To be more specific, here are the packages including versions that have exhibited the problems:

pkg_add: Conflicting PLIST with openssl-1.1.1pnb1: bin/c_rehash
pkg_add: Conflicting PLIST with pkg_install-20211115: man/man1/pkg_add.1.gz
pkg_add: Conflicting PLIST with pkgsrc-gnupg-keys-20201014: share/gnupg/pkgsrc-security.gpg
pkg_add: Conflicting PLIST with sqlite3-3.39.0: bin/sqlite3

These correspond exactly to the versions that were distributed as part of the bootstrap-trunk-tools-20220706.tar.gz bootstrap kit:

$ tar ztf bootstrap-trunk-tools-20220706.tar.gz | grep CONTENTS | egrep 'openssl|pkg_install-2|pkgsrc-gnupg-keys|sqlite3' | sort
./opt/tools/var/db/pkg/openssl-1.1.1pnb1/+CONTENTS
./opt/tools/var/db/pkg/pkg_install-20211115/+CONTENTS
./opt/tools/var/db/pkg/pkgsrc-gnupg-keys-20201014/+CONTENTS
./opt/tools/var/db/pkg/sqlite3-3.39.0/+CONTENTS

One other thing to mention is that in cases where pkg_install is not upgraded, you won't see any of the new corrupt pkgdb warnings that I've added, as you'll still be running an older version that doesn't have them.

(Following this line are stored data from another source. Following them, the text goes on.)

/-- `firstFault` is the fault of the first `n` passes of the loop of R260. -/
theorem firstFault_eq {γ : Type} {run : Int → Int → γ → Mix → Res (γ × Mix)} {frame : γ → γ} {quiet : γ → Mix → Bool}
    {period : Nat} (hq : ∀ {a b : Int} {g : γ} {m : Mix}, quiet g m = true → -2 ^ 31 ≤ a → a < 2 ^ 31 → b < 2 ^ 31 →
      ∃ g' m', run a b g m = .ok (g', m') ∧ quiet (frame g') m' = true) :
    ∀ {n : Nat} {last : Int} {next : Word} {g : γ} {m : Mix}, -2 ^ 31 ≤ last → last < 2 ^ 31 →
      firstFault run frame quiet period n last next g m = raised (loopPasses run frame period n last next g m) := by
  intro n
  induction n with
  | zero => intro last next g m _ _; rfl
  | succ n ih =>
    intro last next g m h0 h1
    unfold firstFault
    split
    · next h =>
      obtain ⟨g1, m1, k⟩ := loopPasses_quiet hq (n := n + 1) (next := next) (period := period) h h0 h1
      rw [k]
      rfl
    · unfold loopPasses
      cases hr : run last (sext next) g m with
      | error r => rfl
      | ok x =>
        rw [res_bind_of_ok _ rfl]
        show firstFault run frame quiet period n (sext next) (wrap32 (sext next + period)) (frame x.1) x.2 = _
        rw [wrap32_add_period]
        exact ih (sext_range next).1 (sext_range next).2

/-- Where the first frame time not before `t` fits an s32, the loop reaches it. -/
theorem fits_reach {next : Word} {period : Nat} {t : Int} (hp : 1 ≤ period)
    (h : sext next + eventsBefore (sext next) t period * period < 2 ^ 31) : frameTimesReach next period t = true := by
  have hge := event_ge (t := sext next) (stop := t) hp
  have h0 := (sext_range next).1
  have hn : (eventsBefore (sext next) t period : Int) ≤ eventsBefore (sext next) t period * period := by
    have : (1 : Int) ≤ period := by exact_mod_cast hp
    nlinarith [Int.natCast_nonneg (eventsBefore (sext next) t period)]
  refine frameTimesReach_iff.2 ⟨eventsBefore (sext next) t period, by omega, ?_⟩
  have hk := nextTime_fits (next := next) (period := eventsBefore (sext next) t period * period) (by push_cast; omega)
  rw [← wrap32_add_period, hk]
  push_cast
  exact hge

/-- A run with frame steps to an s32 time succeeds where each of its runs does. -/
theorem runFrames_succeeds {γ : Type} {run : Int → Int → γ → Mix → Res (γ × Mix)} {frame : γ → γ} {quiet : γ → Mix → Bool}
    {period : Nat} {hi : Int} {last next : Word} {free : Nat} {g : γ} {m : Mix} (Q : γ → Mix → Prop) (hp : 1 ≤ period)
    (hhi : hi < 2 ^ 31)
    (hrun : ∀ {a b : Int} {g : γ} {m : Mix}, Q g m → sext last ≤ a → a ≤ b → b ≤ hi → ∃ g' m', run a b g m = .ok (g', m'))
    (hkeep : ∀ {a b : Int} {g g' : γ} {m m' : Mix}, Q g m → a ≤ b → run a b g m = .ok (g', m') → Q g' m')
    (hframe : ∀ {g : γ} {m : Mix}, Q g m → Q (frame g) m) (hq : Q g m) (h0 : sext last ≤ hi) (h1 : sext last ≤ sext next)
    (h2 : framesInOrder next period hi (quiet g m)) :
    ∃ g' next' free' m', runFrames run frame quiet period hi last next free g m = .ok (g', next', free', m') := by
  have key : ∀ n, n ≤ eventsBefore (sext next) hi period ∨ sext next + eventsBefore (sext next) hi period * period < 2 ^ 31 →
      ∃ g' stored m', frameLoop run frame period hi n (sext last) next g m = .ok (g', stored, m') := fun n hn =>
    frameLoop_succeeds Q hp hhi hrun hkeep hframe hq (le_refl _) h0 (.inr ⟨h1, hn⟩)
  have hpick : ∃ g' stored m', frameOutcome run frame quiet period hi (sext last) next g m = .ok (g', stored, m') := by
    unfold frameOutcome
    obtain h2 | ⟨hr, h2⟩ := h2
    · rw [if_pos (fits_reach hp h2)]
      exact key _ (.inr h2)
    · rw [hr, if_neg (by simp), firstFault_stops h2]
      exact key _ (.inl (le_refl _))
  obtain ⟨g1, stored, m1, k⟩ := hpick
  unfold runFrames
  rw [res_bind_of_ok _ k]
  exact ⟨_, _, _, _, rfl⟩

/-- A group run that does not go back passes the time check, R260. -/
theorem checkTime_ok {t : Int} {w : Word} (h : sext w ≤ t) : checkTime t w = .ok () := by
  unfold checkTime; rw [if_neg (by omega)]

/-- A group run that goes back fails it, R260. -/
theorem checkTime_back {t : Int} {w : Word} (h : t < sext w) : checkTime t w = .error ⟨.timeBackwards, wrap32 t⟩ := by
  unfold checkTime; rw [if_pos h]; rfl

end Sys2Proof.Machine
end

I think what I'd suggest at this point is having something like this handy (swap the pkgdb directory for normal zones as required):

$ ls /opt/tools/var/db/pkg | awk '/-/ { sub("-[^-]*$", ""); if (seen[$0]) { print "ERROR: " $0; exit 1; } else { seen[$0] = 1 }}'

If you're able to add this one-liner to both before and after running pkgin upgrade (I believe you've mentioned using ansible in the past? if so adding it as a pre-requisite task that must exit 0 before pkgin is run, and then again after), it will help catch pkgdb corruption prior to running pkgin and stop the attempted upgrade, and that may help narrow down the point at which a bootstrap kit is unpacked over the top, especially if any previous runs ran that command successfully after a pkgin upgrade (thus confirming that the upgrade was clean).

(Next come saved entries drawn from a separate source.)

/-- `Emit` puts its delta into the DSB of its route, 00_scope.md R10. -/
theorem emit_puts {p : Params} (hp : p.wf = true) {opc : Byte} {r : Route} {t d : Int} {m m' : Mix}
    (h : emit p opc r t d m = .ok m') : Puts p m m' (r.puts (wrap32 d)) := by
  unfold emit at h
  split at h
  · next none =>
    cases h
    have nothing : r.puts (wrap32 d) = 0 := by funext v; simp [Route.puts, none]
    rw [nothing]
    exact puts_zero m
  · next u some =>
    split at h
    · next zero =>
      cases h
      rw [zero, show wrap32 0 = 0 from rfl, route_puts_zero]
      exact puts_zero m
    · have amount : r.puts (wrap32 d) = fun v => if u = v then wrap32 d else 0 := by funext v; simp [Route.puts, some]
      rw [amount]
      exact addDelta_puts hp h

/-! ## The amplitudes of the oscillators -/

/-- The amplitude of an oscillator, by the DSB it stands in. -/
def Osc.amps (o : Osc) : DsbName → Word := o.route.puts o.lastAmp

/-- The amplitudes of a PSG group. -/
def Psg.amps (g : Psg) : DsbName → Word := g.tone0.osc.amps + g.tone1.osc.amps + g.tone2.osc.amps + g.noise.osc.amps

/-- The amplitudes of the HH group. -/
def Hh.amps (h : Hh) : DsbName → Word := h.sq1.osc.amps + h.sq2.osc.amps + h.wave.osc.amps + h.noise.osc.amps

/-- The amplitudes of the block are those of its groups. -/
theorem shares_eq (s : State) : s.shares = s.psg.i0.amps + s.psg.i1.amps + s.hh.amps + s.tri.osc.amps := rfl

/-- Four oscillators one after the other. -/
theorem puts_four {p : Params} {m m0 m1 m2 m3 : Mix} {a0 a1 a2 a3 b0 b1 b2 b3 : DsbName → Word} (h0 : Puts p m m0 (b0 - a0))
    (h1 : Puts p m0 m1 (b1 - a1)) (h2 : Puts p m1 m2 (b2 - a2)) (h3 : Puts p m2 m3 (b3 - a3)) :
    Puts p m m3 (b0 + b1 + b2 + b3 - (a0 + a1 + a2 + a3)) := by
  have sum := puts_add (puts_add (puts_add h0 h1) h2) h3
  rwa [show b0 - a0 + (b1 - a1) + (b2 - a2) + (b3 - a3) = b0 + b1 + b2 + b3 - (a0 + a1 + a2 + a3) by abel] at sum

/-- What changes an oscillator puts the change of its amplitude into the DSBs. -/
def OscPuts (p : Params) (f : Osc → Mix → Res (Osc × Mix)) : Prop :=
  ∀ {o o' : Osc} {m m' : Mix}, f o m = .ok (o', m') → Puts p m m' (o'.amps - o.amps)

section

variable {p : Params} (hp : p.wf = true)
include hp

/-- The level check, R261. -/
theorem levelCheck_puts {opc : Byte} {t amp : Int} : OscPuts p (levelCheck p opc t amp) := by
  intro o o' m m' h
  unfold levelCheck at h
  split at h
  · cases h; exact puts_same rfl
  · obtain ⟨m1, emitted, h⟩ := res_bind_ok.1 h
    cases h
    have diff : wrap32 (amp - sext o.lastAmp) = wrap32 amp - o.lastAmp := by
      simp only [wrap32, sext, sub_eq_add_neg, BitVec.ofInt_add, BitVec.ofInt_neg, BitVec.ofInt_toInt]
    show Puts p m m' (o.route.puts (wrap32 amp) - o.route.puts o.lastAmp)
    rw [route_puts_sub, ← diff]
    exact emit_puts hp emitted

/-- The audible branch, R261. -/
theorem audibleLoop_puts {α : Type} {opc : Byte} {level : α → Int} {advance : α → α} {period n : Nat} {t : Int} {a a' : α}
    {o o' : Osc} {m m' : Mix} (h : audibleLoop p opc level advance period n t a o m = .ok (a', o', m')) :
    Puts p m m' (o'.amps - o.amps) := by
  induction n generalizing t a o m with
  | zero => cases h; exact puts_same rfl
  | succ n ih =>
    obtain ⟨⟨o1, m1⟩, h1, h2⟩ := res_bind_ok.1 h
    exact puts_trans (levelCheck_puts hp h1) (ih h2)

/-- A run, R261: the delay it stores is no amplitude. -/
theorem runOsc_puts {α : Type} {opc : Byte} {level : α → Int} {advance : α → α} {audible : Bool} {period : Nat}
    {start stop : Int} {a a' : α} {o o' : Osc} {m m' : Mix}
    (h : runOsc p opc level advance audible period start stop a o m = .ok (a', o', m')) : Puts p m m' (o'.amps - o.amps) := by
  obtain ⟨⟨o1, m1⟩, h1, h⟩ := res_bind_ok.1 h
  have first := levelCheck_puts hp h1
  dsimp only at h
  split at h
  · obtain ⟨⟨a2, o2, m2⟩, h2, h⟩ := res_bind_ok.1 h
    cases h
    have rest := audibleLoop_puts hp h2
    exact puts_trans first rest
  · cases h
    exact first

/-- A route change, R265, takes the amplitude out of the DSB of the old route. -/
theorem changeRoute_puts {opc : Byte} {t : Int} {r : Route} : OscPuts p (changeRoute p opc t r) := by
  intro o o' m m' h
  obtain ⟨m1, emitted, h⟩ := res_bind_ok.1 h
  cases h
  have neg : wrap32 (-sext o.lastAmp) = 0 - o.lastAmp := by
    simp only [wrap32, sext, BitVec.ofInt_neg, BitVec.ofInt_toInt, zero_sub]
  have gone : (Osc.amps { o with lastAmp := 0, route := r }) - o.amps = o.route.puts (wrap32 (-sext o.lastAmp)) := by
    rw [neg, ← route_puts_sub, route_puts_zero]
    exact congrArg (· - o.amps) (route_puts_zero r)
  rw [gone]
  exact emit_puts hp emitted

/-- Setting a route, 43_psg.md R296, 45_hh_wave_noise_master.md R390. -/
theorem setRoute_puts {opc : Byte} {t : Int} {r : Route} : OscPuts p (setRoute p opc t r) := by
  intro o o' m m' h
  unfold setRoute at h
  split at h
  · cases h; exact puts_same rfl
  · exact changeRoute_puts hp h

/-! ## Runs of the groups -/

/-- A tone. -/
theorem toneRun_puts {opc : Byte} {start stop : Int} {x x' : Tone} {m m' : Mix}
    (h : Tone.run p opc start stop x m = .ok (x', m')) : Puts p m m' (x'.osc.amps - x.osc.amps) := by
  obtain ⟨⟨phase, o, m1⟩, ran, h⟩ := res_bind_ok.1 h
  cases h
  exact runOsc_puts hp ran

/-- The PSG noise. -/
theorem psgNoiseRun_puts {opc : Byte} {start stop : Int} {per : BitVec 10} {x x' : PsgNoise} {m m' : Mix}
    (h : PsgNoise.run p opc start stop per x m = .ok (x', m')) : Puts p m m' (x'.osc.amps - x.osc.amps) := by
  obtain ⟨⟨shifter, o, m1⟩, ran, h⟩ := res_bind_ok.1 h
  cases h
  exact runOsc_puts hp ran

/-- A PSG group, R260, R270. -/
theorem psgRunGroup_puts {opc : Byte} {t : Int} {g g' : Psg} {m m' : Mix} (h : Psg.runGroup p opc t g m = .ok (g', m')) :
    Puts p m m' (g'.amps - g.amps) := by
  obtain ⟨_, _, h⟩ := res_bind_ok.1 h
  obtain ⟨⟨g1, m1⟩, all, h⟩ := res_bind_ok.1 h
  cases h
  obtain ⟨⟨x0, m0⟩, h0, all⟩ := res_bind_ok.1 all
  obtain ⟨⟨x1, m1⟩, h1, all⟩ := res_bind_ok.1 all
  obtain ⟨⟨x2, m2⟩, h2, all⟩ := res_bind_ok.1 all
  obtain ⟨⟨x3, m3⟩, h3, all⟩ := res_bind_ok.1 all
  cases all
  exact puts_four (toneRun_puts hp h0) (toneRun_puts hp h1) (toneRun_puts hp h2) (psgNoiseRun_puts hp h3)

/-- A square. -/
theorem squareRun_puts {opc : Byte} {h : Hh} {base : Nat} {start stop : Int} {x x' : Square} {m m' : Mix}
    (k : Hh.runSquare p opc h base start stop x m = .ok (x', m')) : Puts p m m' (x'.osc.amps - x.osc.amps) := by
  obtain ⟨⟨phase, o, m1⟩, ran, k⟩ := res_bind_ok.1 k
  cases k
  exact runOsc_puts hp ran

/-- The wave. -/
theorem waveRun_puts {opc : Byte} {h : Hh} {start stop : Int} {x x' : Wave} {m m' : Mix}
    (k : Hh.runWave p opc h start stop x m = .ok (x', m')) : Puts p m m' (x'.osc.amps - x.osc.amps) := by
  obtain ⟨⟨a, o, m1⟩, ran, k⟩ := res_bind_ok.1 k
  cases k
  exact runOsc_puts hp ran

/-- The HH noise. -/
theorem noiseRun_puts {opc : Byte} {h : Hh} {start stop : Int} {x x' : HhNoise} {m m' : Mix}
    (k : Hh.runNoise p opc h start stop x m = .ok (x', m')) : Puts p m m' (x'.osc.amps - x.osc.amps) := by
  obtain ⟨⟨lfsr, o, m1⟩, ran, k⟩ := res_bind_ok.1 k
  cases k
  exact runOsc_puts hp ran

/-- The oscillators of the HH group, R270. -/
theorem hhRunAll_puts {opc : Byte} {start stop : Int} {h h' : Hh} {m m' : Mix}
    (k : Hh.runAll p opc start stop h m = .ok (h', m')) : Puts p m m' (h'.amps - h.amps) := by
  obtain ⟨⟨x0, m0⟩, h0, k⟩ := res_bind_ok.1 k
  obtain ⟨⟨x1, m1⟩, h1, k⟩ := res_bind_ok.1 k
  obtain ⟨⟨x2, m2⟩, h2, k⟩ := res_bind_ok.1 k
  obtain ⟨⟨x3, m3⟩, h3, k⟩ := res_bind_ok.1 k
  cases k
  exact puts_four (squareRun_puts hp h0) (squareRun_puts hp h1) (waveRun_puts hp h2) (noiseRun_puts hp h3)

omit hp in
/-- A frame step emits nothing and keeps the amplitudes, 44_hh_square.md R320. -/
theorem hhFrameStep_amps (h : Hh) : h.frameStep.amps = h.amps := by
  obtain ⟨_, _, _, _, sq1, sq2, wave, noise⟩ := hhFrameStep_frame h
  unfold Hh.amps
  rw [sq1, sq2, wave, noise]

/-- The HH group, R260. -/
theorem hhRunGroup_puts {opc : Byte} {t : Int} {n n' : Nat} {h h' : Hh} {m m' : Mix}
    (k : Hh.runGroup p opc t n h m = .ok (h', n', m')) : Puts p m m' (h'.amps - h.amps) := by
  obtain ⟨_, _, k⟩ := res_bind_ok.1 k
  obtain ⟨⟨g, next, n1, m1⟩, frames, k⟩ := res_bind_ok.1 k
  cases k
  have ran := runFrames_induct (fun (g : Hh) (x : Mix) => Puts p m x (g.amps - h.amps))
    (fun put ran => puts_trans put (hhRunAll_puts hp ran)) (fun put => by rwa [hhFrameStep_amps]) (puts_same rfl) frames
  exact ran.1

/-- The triangle, 46_triangle.md R413. -/
theorem triRun_puts {opc : Byte} {start stop : Int} {g g' : Tri} {m m' : Mix}
    (h : Tri.run p opc start stop g m = .ok (g', m')) : Puts p m m' (g'.osc.amps - g.osc.amps) := by
  obtain ⟨⟨o1, m1⟩, h1, h⟩ := res_bind_ok.1 h
  have first := levelCheck_puts hp h1
  dsimp only at h
  split at h
  · obtain ⟨⟨a2, o2, m2⟩, h2, h⟩ := res_bind_ok.1 h
    cases h
    have rest := audibleLoop_puts hp h2
    exact puts_trans first rest
  · cases h
    exact first

/-- The TRI group, R260. -/
theorem triRunGroup_puts {opc : Byte} {t : Int} {n n' : Nat} {g g' : Tri} {m m' : Mix}
    (k : Tri.runGroup p opc t n g m = .ok (g', n', m')) : Puts p m m' (g'.osc.amps - g.osc.amps) := by
  obtain ⟨_, _, k⟩ := res_bind_ok.1 k
  obtain ⟨⟨g1, next, n1, m1⟩, frames, k⟩ := res_bind_ok.1 k
  cases k
  have ran := runFrames_induct (frame := Tri.stepFrame) (fun (x : Tri) (y : Mix) => Puts p m y (x.osc.amps - g.osc.amps))
    (fun put ran => puts_trans put (triRun_puts hp ran)) (fun put => put) (puts_same rfl) frames
  exact ran.1

end

end Sys2Proof.Machine
end

section
/-! PROOFS. What an OSC command but OSC_RESET puts into the DSBs: the register rules of each space, then each form of the commands
(spec 42_osc_common.md R260 to R268, R272). -/

namespace Sys2Proof.Machine

/-! ## Register rules -/

/-- A register rule puts the change of its group's amplitudes into the DSBs. -/
def RulePuts {γ : Type} (p : Params) (amps : γ → DsbName → Word) (rule : γ → Mix → Res (γ × Mix × Bool)) : Prop :=
  ∀ (g g' : γ) (m m' : Mix) (b : Bool), rule g m = .ok (g', m', b) → Puts p m m' (amps g' - amps g)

In terms of cleaning up installs that are broken, wherever possible I'd strongly recommend a wipe and reinstall of the pkgsrc areas (/opt/tools in a GZ, /opt/local and /var/db/pkgin in a zone), just to make sure there are no leftovers of corruption. Tools such as pkgin export / pkgin import can help with that. Otherwise, it's a case of manually looking in the pkgdb at the duplicate directory entries, and removing the directory entries that do not correspond to the installed binaries. After doing this, running pkg_admin rebuild; pkg_admin rebuild-tree may get things back to a consistent state, but there is always the chance that some on-disk binaries are not correct.

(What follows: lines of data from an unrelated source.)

/-! ## Configuration and reset -/

/-- R4: byte mode may be present only when `W = 32`, and the build refuses `W = 64` with byte mode; R2's two widths are the only ones. -/
def Obligations.BuildGivesExactlyTheLegalConfigurations : Prop :=
  ∀ (n : Nat) (byteMode peekEn : Bool) (base : Nat) (order : HalfOrder) (align : Nat),
    (Config.build 64 true peekEn base order align = none) ∧
    (n ≠ 32 → n ≠ 64 → Config.build n byteMode peekEn base order align = none) ∧
    ((n = 32 ∨ (n = 64 ∧ byteMode = false)) →
      ∃ cfg, Config.build n byteMode peekEn base order align = some cfg ∧ cfg.width.bits = n ∧ cfg.byteMode = byteMode ∧
        cfg.peekEn = peekEn ∧ cfg.regBase = base ∧ cfg.outHalfOrder = order ∧ cfg.outBufAlign = align) ∧
    (∀ cfg : Config, cfg.byteMode = true → cfg.width = .w32)

/-- R40: the values after a reset, for the state after power-on and for the reset action at any state, whatever the draw. The draw of the constant
`State.reset` is the model's choice (log entry 2); nothing here rests on it. -/
def Obligations.ResetGivesTheDrawAndClearRegisters : Prop :=
  (∀ (cfg : Config) (draw : Context cfg.width), (State.resetWith cfg draw).core.isReset cfg draw) ∧
  (∀ (s : State) (draw : Context s.config.width) (rest : List (HostAction s.config.width)),
    s.core.pending = .reset draw :: rest →
    ∃ k : CoreState s.config.width, step s = .next { s with core := k } ∧ k.isReset s.config draw)

/-- What the reset action leaves: the host's two buffers, its next actions and its read data, and the run's fault mark. This is the model's choice
(log entries 10 and 11): no rule says what becomes of them. -/
def Obligations.ResetLeavesTheHostsPart : Prop :=
  ∀ (s t : State) (draw : Context s.config.width) (rest : List (HostAction s.config.width)),
    s.core.pending = .reset draw :: rest → step s = .next t →
    ∃ k : CoreState s.config.width, t = { s with core := k } ∧ k.seedBuf = s.core.seedBuf ∧ k.outBuf = s.core.outBuf ∧
      k.pending = rest ∧ k.readData = s.core.readData ∧ k.faults = s.core.faults

/-- R2: the configuration is fixed for the life of the core. -/
def Obligations.StepNeverWritesTheConfiguration : Prop :=
  ∀ s t : State, step s = .next t → t.config = s.config

/-! ## Encoding -/

/-- Decode and encode agree: the word of a command that the configuration has decodes to that command, every operand at every value. -/
def Obligations.DecodeOfEncodeIsTheCommand : Prop :=
  ∀ (cfg : Config) (i : Instr), i.wellFormed cfg = true → decode cfg (encode i) = .ok i

/-- The other direction: a word that decodes is the word of the command it decodes to, and the configuration has that command. -/
def Obligations.EncodeOfDecodeIsTheWord : Prop :=
  ∀ (cfg : Config) (v : CommandWord) (i : Instr), decode cfg v = .ok i → encode i = v ∧ i.wellFormed cfg = true

/-- No two rows of the opcode map match the same word, and a word that matches no row is illegal (the spec's inference, R83). -/
def Obligations.RowsAreDisjointAndOthersIllegal : Prop :=
  ∀ v : CommandWord,
    (∀ r₁ r₂ : Row, selectsRow v r₁ = true → selectsRow v r₂ = true → r₁ = r₂) ∧
    ((∀ r : Row, selectsRow v r = false) → ∀ cfg : Config, ∃ cause, decode cfg v = .error cause)

/-- R77: a word with opcode 0x0 or 0x7 to 0xF raises `IllegalCommand(1)`, whatever its other fields hold. -/
def Obligations.ReservedOpcodeRaisesCauseOne : Prop :=
  ∀ (s : State) (v : CommandWord) (rest : List (HostAction s.config.width)),
    s.commandWaiting v rest → (opField v = 0 ∨ 7 ≤ (opField v).toNat) →
    step s = .next ((s.withPending rest).takeIllegalCommand v .unassignedOpcode)

/-- R79: a command that the configuration lacks raises `IllegalCommand(3)`, whatever its other fields hold. -/
def Obligations.AbsentCommandRaisesCauseThree : Prop :=
  ∀ (s : State) (v : CommandWord) (rest : List (HostAction s.config.width)),
    s.commandWaiting v rest →
    ((opField v = 4 ∧ (s.config.width = .w64 ∨ s.config.byteMode = false)) ∨
     (opField v = 6 ∧ s.config.peekEn = false) ∨
     (opField v = 6 ∧ selField v = 6 ∧ s.config.byteMode = false)) →
    step s = .next ((s.withPending rest).takeIllegalCommand v .featureAbsent)

/-- R78: of a command that the configuration has, a word with any bit under its row's mask other than the row's match raises
`IllegalCommand(2)`. -/
def Obligations.ReservedFieldRaisesCauseTwo : Prop :=
  ∀ (s : State) (v : CommandWord) (rest : List (HostAction s.config.width)) (r : Row),
    s.commandWaiting v rest → pickRow (opField v) (selField v) = some r → (rowInstr v r).wellFormed s.config = true →
    v &&& (rowBits r).mask ≠ (rowBits r).pattern →
    step s = .next ((s.withPending rest).takeIllegalCommand v .reservedField)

drboone commented 3 months ago

Thanks for the detailed analysis.

I've done a bit of digging into the installer tooling. This one gz where I have conflicts has pkg_admin 20240126 (explains lack of sanity check) and was installed with the 20231113 platform image. Its name is avenueq, and it's the one I refer to in the April 4 and May 13 notes above. I've been focusing on that one for a while because I'm quite sure that it had its tooling installed properly, as opposed to other older gz or guest systems where I may have done something stoopid.) During install, it appears that platform used bootstrap-trunk-tools-20220706.tar.gz to set up pkgsrc. This seems to track with your comment above regarding versions. So I'm still puzzled about how this one machine got here.

I'll do the export/wipe/reinstall/import thing on this one machine and see how it goes.